How operation of the anti-defection law has chipped away at the values of electoral accountability and representative democracy

In the last one year, India has witnessed several momentous instances which merit revisiting the Tenth Schedule of the Constitution – popularly referred to as the anti-defection law. Much has been said about the Tenth Schedule, with its constitutionality being challenged in 1992, and several reports narrating its ills and suggesting reforms to make it more workable. Most of these reports have alluded to the apprehension of bias caused by vesting the Speaker with the power to decide on disqualification on the ground of defection. The President or Governor acting on the advice of the Election Commission of India have been recommended as likely institutions that can impartially decide cases of alleged defection. 

Among other grounds, the Tenth Schedule mandates that a Member of Parliament (MP) or a State Legislative Assembly can be disqualified for voting/abstaining from voting on a matter against the directions of their party. Apprehensions against this provision are attributable to its endless capacity to curb intra-party dissent. Perhaps the time is ripe is to take a closer look at the values which the anti-defection law touches upon – electoral accountability, deliberative democracy, and India’s parliamentary system. This piece argues that a revamp of the anti-defection law must remain mindful of how the operation of the Tenth Schedule has been chipping away at these values.

Anti-defection law and the electorate – Not that remote a connection

In their most pristine form, elections are a mechanism by which citizens hold elected representatives accountable for responsive governance. The anti-defection law weakens this form of vertical accountability by allowing elected representatives to justify all their decisions on the sole ground of following the mandates of the party to which they belong. Vertical accountability of this kind bears significant limitations – the anti-defection law further disincentivises elected representatives to actively align their actions with the interests of the electorate. 

Perhaps the time is ripe is to take a closer look at the values which the anti-defection law touches upon – electoral accountability, deliberative democracy, and India’s parliamentary system.

In principle, a locally elected representative is closest to the people they represent (the constituents who elect them to power).

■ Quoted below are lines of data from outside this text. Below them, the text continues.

-- ==== Sys2Proof/Laws/Memory.lean ====
section
/-! SUPPORT. The framebuffer: a read after a write, a write elsewhere, and the canonical form of the list. -/

namespace Sys2Proof.Machine

theorem Memory.wfFrom_cons {lo b : Nat} {w : Byte} {m : List Host.Cell} :
    Memory.wfFrom lo ((b, w) :: m) = true ↔
      lo ≤ b ∧ b < Config.fbBytes ∧ w ≠ Config.powerUp b ∧ Memory.wfFrom (b + 1) m = true := by
  simp [Memory.wfFrom, and_assoc]

theorem Memory.wfFrom_mono {lo lo' : Nat} {m : List Host.Cell} (h : lo ≤ lo')
    (hw : Memory.wfFrom lo' m = true) : Memory.wfFrom lo m = true := by
  match m with
  | [] => rfl
  | (b, w) :: m =>
    obtain ⟨h1, h2⟩ := Memory.wfFrom_cons.mp hw
    exact Memory.wfFrom_cons.mpr ⟨by omega, h2⟩

theorem Memory.byteAt_below {lo a : Nat} {m : List Host.Cell} (h : a < lo) (hw : Memory.wfFrom lo m = true) :
    Memory.byteAt m a = Config.powerUp a := by
  induction m generalizing lo with
  | nil => rfl
  | cons c m ih =>
    obtain ⟨b, w⟩ := c
    obtain ⟨h1, _, _, h2⟩ := Memory.wfFrom_cons.mp hw
    simp only [Memory.byteAt, if_neg (show a ≠ b by omega)]
    exact ih (by omega) h2

theorem Memory.byteAt_put_same {lo : Nat} {m : List Host.Cell} (hw : Memory.wfFrom lo m = true) (a : Nat) (v : Byte) :
    Memory.byteAt (Memory.put m a v) a = v := by
  induction m generalizing lo with
  | nil => by_cases hv : v = Config.powerUp a <;> simp [Memory.put, Memory.byteAt, hv]
  | cons c m ih =>
    obtain ⟨b, w⟩ := c
    obtain ⟨_, _, _, h2⟩ := Memory.wfFrom_cons.mp hw
    rcases Nat.lt_trichotomy a b with hab | hab | hab
    · by_cases hv : v = Config.powerUp a
      · subst hv
        simp only [Memory.put, if_pos hab, if_true, Memory.byteAt, if_neg (show a ≠ b by omega)]
        exact Memory.byteAt_below (show a < b + 1 by omega) h2
      · simp [Memory.put, hab, hv, Memory.byteAt]
    · subst hab
      by_cases hv : v = Config.powerUp a
      · simp only [Memory.put, if_neg (Nat.lt_irrefl a), if_true, hv]
        exact Memory.byteAt_below (Nat.lt_succ_self a) h2
      · simp [Memory.put, hv, Memory.byteAt]
    · simp only [Memory.put, if_neg (show ¬ a < b by omega), if_neg (show a ≠ b by omega), Memory.byteAt]
      exact ih h2

theorem Memory.byteAt_put_other (m : List Host.Cell) {a x : Nat} (v : Byte) (h : x ≠ a) :
    Memory.byteAt (Memory.put m a v) x = Memory.byteAt m x := by
  induction m with
  | nil => by_cases hv : v = Config.powerUp a <;> simp [Memory.put, Memory.byteAt, hv, h]
  | cons c m ih =>
    obtain ⟨b, w⟩ := c
    rcases Nat.lt_trichotomy a b with hab | hab | hab
    · by_cases hv : v = Config.powerUp a <;> simp [Memory.put, hab, hv, Memory.byteAt, h]
    · subst hab
      by_cases hv : v = Config.powerUp a <;> simp [Memory.put, hv, Memory.byteAt, h]
    · simp only [Memory.put, if_neg (show ¬ a < b by omega), if_neg (show a ≠ b by omega), Memory.byteAt, ih]

theorem Memory.wfFrom_put {lo a : Nat} {m : List Host.Cell} (v : Byte) (h : lo ≤ a) (ha : a < Config.fbBytes)
    (hw : Memory.wfFrom lo m = true) : Memory.wfFrom lo (Memory.put m a v) = true := by
  induction m generalizing lo with
  | nil =>
    by_cases hv : v = Config.powerUp a
    · simp [Memory.put, hv, Memory.wfFrom]
    · simp [Memory.put, hv, Memory.wfFrom, h, ha]
  | cons c m ih =>
    obtain ⟨b, w⟩ := c
    obtain ⟨h1, h2, h3, h4⟩ := Memory.wfFrom_cons.mp hw
    rcases Nat.lt_trichotomy a b with hab | hab | hab
    · by_cases hv : v = Config.powerUp a
      · simpa only [Memory.put, if_pos hab, if_pos hv] using hw
      · simp only [Memory.put, if_pos hab, if_neg hv]
        exact Memory.wfFrom_cons.mpr ⟨h, ha, hv, Memory.wfFrom_cons.mpr ⟨hab, h2, h3, h4⟩⟩
    · subst hab
      by_cases hv : v = Config.powerUp a
      · simp only [Memory.put, if_neg (Nat.lt_irrefl a), if_true, if_pos hv]
        exact Memory.wfFrom_mono (by omega) h4
      · simp only [Memory.put, if_neg (Nat.lt_irrefl a), if_true, if_neg hv]
        exact Memory.wfFrom_cons.mpr ⟨h, ha, hv, h4⟩
    · simp only [Memory.put, if_neg (show ¬ a < b by omega), if_neg (show a ≠ b by omega)]
      exact Memory.wfFrom_cons.mpr ⟨h1, h2, h3, ih hab h4⟩

/-- Every write keeps the canonical form. -/
theorem Memory.wf_write {m : List Host.Cell} (h : Memory.wf m = true) (a : FbAddr) (v : Byte) :
    Memory.wf (Memory.write m a v) = true := by
  unfold Memory.write
  split
  · next ha => exact Memory.wfFrom_put v (Nat.zero_le _) ha h
  · exact h

theorem Memory.read_write_same {m : List Host.Cell} (h : Memory.wf m = true) {a : FbAddr} (v : Byte)
    (ha : a.toNat < Config.fbBytes) : Memory.read (Memory.write m a v) a = v := by
  simp only [Memory.read, Memory.write, if_pos ha]
  exact Memory.byteAt_put_same h _ v

theorem Memory.read_write_other (m : List Host.Cell) {a x : FbAddr} (v : Byte) (h : x ≠ a) :
    Memory.read (Memory.write m a v) x = Memory.read m x := by
  unfold Memory.read Memory.write
  split
  · split
    · exact Memory.byteAt_put_other m v fun e => h (BitVec.eq_of_toNat_eq e)
    · rfl
  · rfl

/-- Nothing is written from address 384 on (R47). -/
theorem Memory.write_high (m : List Host.Cell) {a : FbAddr} (v : Byte) (ha : Config.fbBytes ≤ a.toNat) :
    Memory.write m a v = m := if_neg (by omega)

/-- From address 384 on a read gives 0x00 (R45). -/
theorem Memory.read_high (m : List Host.Cell) {a : FbAddr} (ha : Config.fbBytes ≤ a.toNat) : Memory.read m a = 0 :=
  if_neg (by omega)

end Sys2Proof.Machine
end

However, in a bid to not attract the provisions of the Tenth Schedule, legislators can feel compelled to toe party lines even if that does not represent the will of their constituents. That leaves little room for a citizen to expect representative governance from their legislator whose ultimate aim would be to abide by the directions of their party.  

The electorate cannot expect any respite even in cases where legislators rebel and draw the ire of the Tenth Schedule. The crisis in Madhya Pradesh, where 22 Members of Legislative Assembly (MLAs) rebelled against former chief minister Kamal Nath, unfolded around the time when COVID-19 was beginning to make its presence felt in India. The crisis ultimately led to the toppling of the Kamal Nath-led Congress government. While the number of patients testing positive rose, the State remained bereft of a Cabinet, as well as a health minister, for almost a month after the first national lockdown was imposed. 

While much can be attributed to the vagaries of politics which give precedence to political maneuvering even during a public health crisis, it would be fair to say that the practical operation of the Tenth Schedule facilitates such manipulative displays of power play. With not enough room for elected representatives to harbour a difference of opinion, en masse departures of rebelling legislators has become the ‘political’ normal. Along with uprooting incumbent governments, such departures can also bring governance to a grinding halt, as witnessed in Madhya Pradesh.   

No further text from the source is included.